Published online by Cambridge University Press: 01 May 2009
Summary
Despite their importance and frequency of usage, ‘grouping terms’ in petrology such as Association, Family, Lineage, Province, Series and Suite appear to lack established meanings. Partly by analogy with the recently standardized stratigraphic nomenclature, hierarchies of such terms are suggested to cover petrographic classification (rock-names), petrological classification (rock-names extended to magma-types), geographic classification (igneous provinces) and tectono-genetic classification (rock assemblages characteristic of particular tectonic regimes).
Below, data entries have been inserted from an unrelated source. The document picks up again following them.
/-- A step that completes a command changes no register outside the command's frame. -/
theorem State.Completes.frame {s t : State} {i : Instr} (h : s.Completes i t) :
    ∃ r ts, t = { s with regs := r, turns := ts } ∧ CommandFrame i s.regs r := by
  obtain ⟨-, ts, -, hexec⟩ := h
  obtain ⟨r, hr, hframe⟩ := exec_frame i { s with turns := ts }
  exact ⟨r, ts, Host.Outcome.next.inj (hexec.symm.trans hr), hframe⟩

/-- Settles O55: a bus write and every command but CLRERR leave ERR and OVR set, and so does the failure of an illegal word. -/
theorem stickyFlagsStay : Obligations.StickyFlagsStay := by
  intro s t h hfall
  have not_kept (herr : s.regs.ERR = true → t.regs.ERR = true) (hovr : s.regs.OVR = true → t.regs.OVR = true) : False := by
    obtain ⟨hset, hclear⟩ | ⟨hset, hclear⟩ := hfall
    · exact Bool.false_ne_true (hclear.symm.trans (herr hset))
    · exact Bool.false_ne_true (hclear.symm.trans (hovr hset))
  obtain ⟨ts, hturns, -⟩ | ⟨i, hi⟩ | ⟨a, d, ts, rest, -, -, rfl⟩ | ⟨r, hs, ts, rs, ds, rfl, hr⟩ := step_sources h
  · exact .inl ⟨ts, hturns⟩
  · by_cases hclr : i = .clrerr
    · exact .inr (hclr ▸ hi)
    · obtain ⟨r, ts, rfl, hframe⟩ := hi.frame
      exact (not_kept (hframe.err hclr) (hframe.ovr hclr).trans).elim
  · obtain ⟨-, -, -, -, herr, -⟩ := s.regs.busWrite_frame a d
    exact (not_kept herr.trans (s.regs.busWrite_OVR a d)).elim
  · obtain rfl | rfl := hr
    · exact (not_kept id id).elim
    · exact (not_kept (fun _ => rfl) id).elim

/-- Settles O57: no bus write, no other command and no failure writes ACC. -/
theorem accChangesOnlyByApply : Obligations.AccChangesOnlyByApply := by
  intro s t h hacc
  obtain ⟨ts, hturns, -⟩ | ⟨i, hi⟩ | ⟨a, d, ts, rest, -, -, rfl⟩ | ⟨r, hs, ts, rs, ds, rfl, hr⟩ := step_sources h
  · exact .inl ⟨ts, hturns⟩
  · by_cases happly : i = .apply
    · exact .inr (happly ▸ hi)
    · obtain ⟨r, ts, rfl, hframe⟩ := hi.frame
      exact absurd (congrArg BitVec.toNat (hframe.acc happly)) hacc
  · obtain ⟨-, hkeep, -, -, -, -⟩ := s.regs.busWrite_frame a d
    exact absurd (congrArg BitVec.toNat hkeep) hacc
  · obtain rfl | rfl := hr
    · exact absurd rfl hacc
    · exact absurd rfl hacc

/-- R33, R77: the bus write that clears PVALID is one to a word of P, while nothing is pending. -/
theorem Regs.busWrite_clears_PVALID {c : Config} (hc : c.wf = true) {r : Regs c} {a : Addr} {d : Word c.W}
    (hset : r.PVALID = true) (hclear : (r.busWrite a d).PVALID = false) :
    r.PEND = none ∧ ∃ k, k < c.N ∧ a = BitVec.ofNat 12 (0x100 + k) := by
  have hidle : r.PEND = none := by
    by_contra hbusy
    rw [Regs.busWrite_of_busy _ _ _ hbusy] at hclear
    exact absurd (hset.symm.trans hclear) (by decide)
  refine ⟨hidle, ?_⟩
  rw [Regs.busWrite_of_idle _ _ _ hidle] at hclear
  have hmap := regAt_cases hc a
  cases hreg : regAt c a with
  | p k =>
    have hk : (0x100 ≤ a.toNat ∧ a.toNat < 0x100 + c.N) ∧ k = a.toNat - 0x100 := by simpa [hreg] using hmap
    refine ⟨k, by omega, BitVec.eq_of_toNat_eq ?_⟩
    simp; omega
  | _ =>
    rw [hreg] at hclear
    exact absurd (hset.symm.trans hclear) (by decide)

/-- A flag that a step leaves alone neither falls nor rises. -/
theorem flag_unchanged {old new : Bool} {falls rises : Prop} (h : new = old) :
    (old = true → new = false → falls) ∧ (old = false → new = true → rises) := by
  subst h
  cases new <;> simp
Used in this way, the exact implications of each term become clearer. Again by analogy with stratigraphy, ‘Super-’ and ‘Sub-’ groupings are suggested in a few cases: ‘Subprovince’ for example can differentiate distinct rock assemblages related to separate parent magmas within one well-defined Province (e.g. nephelinite-carbonatite and basalt-trachyte assemblages in the East African Rift), and ‘Superprovince’ can be used to group coeval Provinces now separated by opened oceans, etc. (e.g. Thulean Superprovince composed of Hebridean, East Greenland, etc., Provinces). The term ‘Province’ itself carries several ambiguities; it is best confined to cases where the ages of the spatially associated igneous rocks fall within a narrow range (e.g. Oslo Province); ‘Belt’ is suggested for those where the age-range is more substantial (e.g. Jurassic-Tertiary magmatism of Southeast Brazil).